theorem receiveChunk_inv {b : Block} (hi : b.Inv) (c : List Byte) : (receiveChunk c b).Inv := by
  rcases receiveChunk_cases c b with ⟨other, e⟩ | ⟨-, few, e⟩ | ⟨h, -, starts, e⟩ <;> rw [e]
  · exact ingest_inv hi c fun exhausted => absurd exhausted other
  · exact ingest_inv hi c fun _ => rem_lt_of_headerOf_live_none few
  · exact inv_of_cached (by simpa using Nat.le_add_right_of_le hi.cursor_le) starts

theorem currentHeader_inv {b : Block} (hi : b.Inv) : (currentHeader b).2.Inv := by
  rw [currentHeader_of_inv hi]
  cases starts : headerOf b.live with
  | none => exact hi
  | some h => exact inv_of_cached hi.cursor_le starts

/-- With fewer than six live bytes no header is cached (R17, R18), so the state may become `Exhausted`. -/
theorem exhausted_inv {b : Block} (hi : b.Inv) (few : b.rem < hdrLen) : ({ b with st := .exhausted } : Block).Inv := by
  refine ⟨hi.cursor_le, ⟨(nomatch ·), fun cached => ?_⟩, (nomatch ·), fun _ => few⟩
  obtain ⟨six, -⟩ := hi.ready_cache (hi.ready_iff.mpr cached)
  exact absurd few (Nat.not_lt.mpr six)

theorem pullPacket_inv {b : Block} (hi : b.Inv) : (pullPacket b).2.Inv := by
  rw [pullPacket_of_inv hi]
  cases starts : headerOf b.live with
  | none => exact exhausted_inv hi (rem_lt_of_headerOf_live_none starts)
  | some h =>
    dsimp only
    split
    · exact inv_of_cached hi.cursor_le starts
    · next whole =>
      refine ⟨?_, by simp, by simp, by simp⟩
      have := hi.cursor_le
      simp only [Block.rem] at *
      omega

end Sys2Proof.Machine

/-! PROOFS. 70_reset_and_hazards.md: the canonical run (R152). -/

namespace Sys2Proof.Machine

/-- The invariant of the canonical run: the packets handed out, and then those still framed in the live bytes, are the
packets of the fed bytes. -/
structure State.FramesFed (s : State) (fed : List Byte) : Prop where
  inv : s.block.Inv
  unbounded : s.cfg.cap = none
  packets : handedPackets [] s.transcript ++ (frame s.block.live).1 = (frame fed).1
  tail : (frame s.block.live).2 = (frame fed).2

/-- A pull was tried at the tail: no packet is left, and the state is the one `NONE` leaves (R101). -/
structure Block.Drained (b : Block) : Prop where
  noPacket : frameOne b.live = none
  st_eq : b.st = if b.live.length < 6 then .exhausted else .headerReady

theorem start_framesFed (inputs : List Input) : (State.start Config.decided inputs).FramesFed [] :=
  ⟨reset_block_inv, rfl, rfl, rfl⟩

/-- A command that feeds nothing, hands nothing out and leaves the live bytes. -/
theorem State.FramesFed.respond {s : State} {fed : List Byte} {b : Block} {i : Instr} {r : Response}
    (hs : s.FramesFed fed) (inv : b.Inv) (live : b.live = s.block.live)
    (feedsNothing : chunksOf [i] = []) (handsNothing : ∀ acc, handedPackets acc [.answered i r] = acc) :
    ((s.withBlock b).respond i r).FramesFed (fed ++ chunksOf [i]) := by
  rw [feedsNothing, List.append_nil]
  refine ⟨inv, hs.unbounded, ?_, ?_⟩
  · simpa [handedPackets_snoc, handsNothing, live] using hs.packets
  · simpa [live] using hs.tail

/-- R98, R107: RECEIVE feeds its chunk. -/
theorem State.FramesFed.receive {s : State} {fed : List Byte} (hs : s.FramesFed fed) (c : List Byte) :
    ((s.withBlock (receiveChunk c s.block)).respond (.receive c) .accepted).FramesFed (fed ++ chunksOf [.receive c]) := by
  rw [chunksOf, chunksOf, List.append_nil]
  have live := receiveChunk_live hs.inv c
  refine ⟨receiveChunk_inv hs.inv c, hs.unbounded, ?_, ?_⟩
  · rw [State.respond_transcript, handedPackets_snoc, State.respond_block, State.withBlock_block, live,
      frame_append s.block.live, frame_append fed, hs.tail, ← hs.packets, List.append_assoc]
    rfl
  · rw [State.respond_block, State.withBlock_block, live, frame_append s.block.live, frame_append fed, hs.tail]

EXERCISE GOAL:
Output the records above exactly, from their first line through the line that contains "fun _ => rem_lt_of_headerOf_live_none few", and add nothing.

SOLVED PROBLEM:
theorem receiveChunk_inv {b : Block} (hi : b.Inv) (c : List Byte) : (receiveChunk c b).Inv := by
  rcases receiveChunk_cases c b with ⟨other, e⟩ | ⟨-, few, e⟩ | ⟨h, -, starts, e⟩ <;> rw [e]
  · exact ingest_inv hi c fun exhausted => absurd exhausted other
  · exact ingest_inv hi c fun _ => rem_lt_of_headerOf_live_none few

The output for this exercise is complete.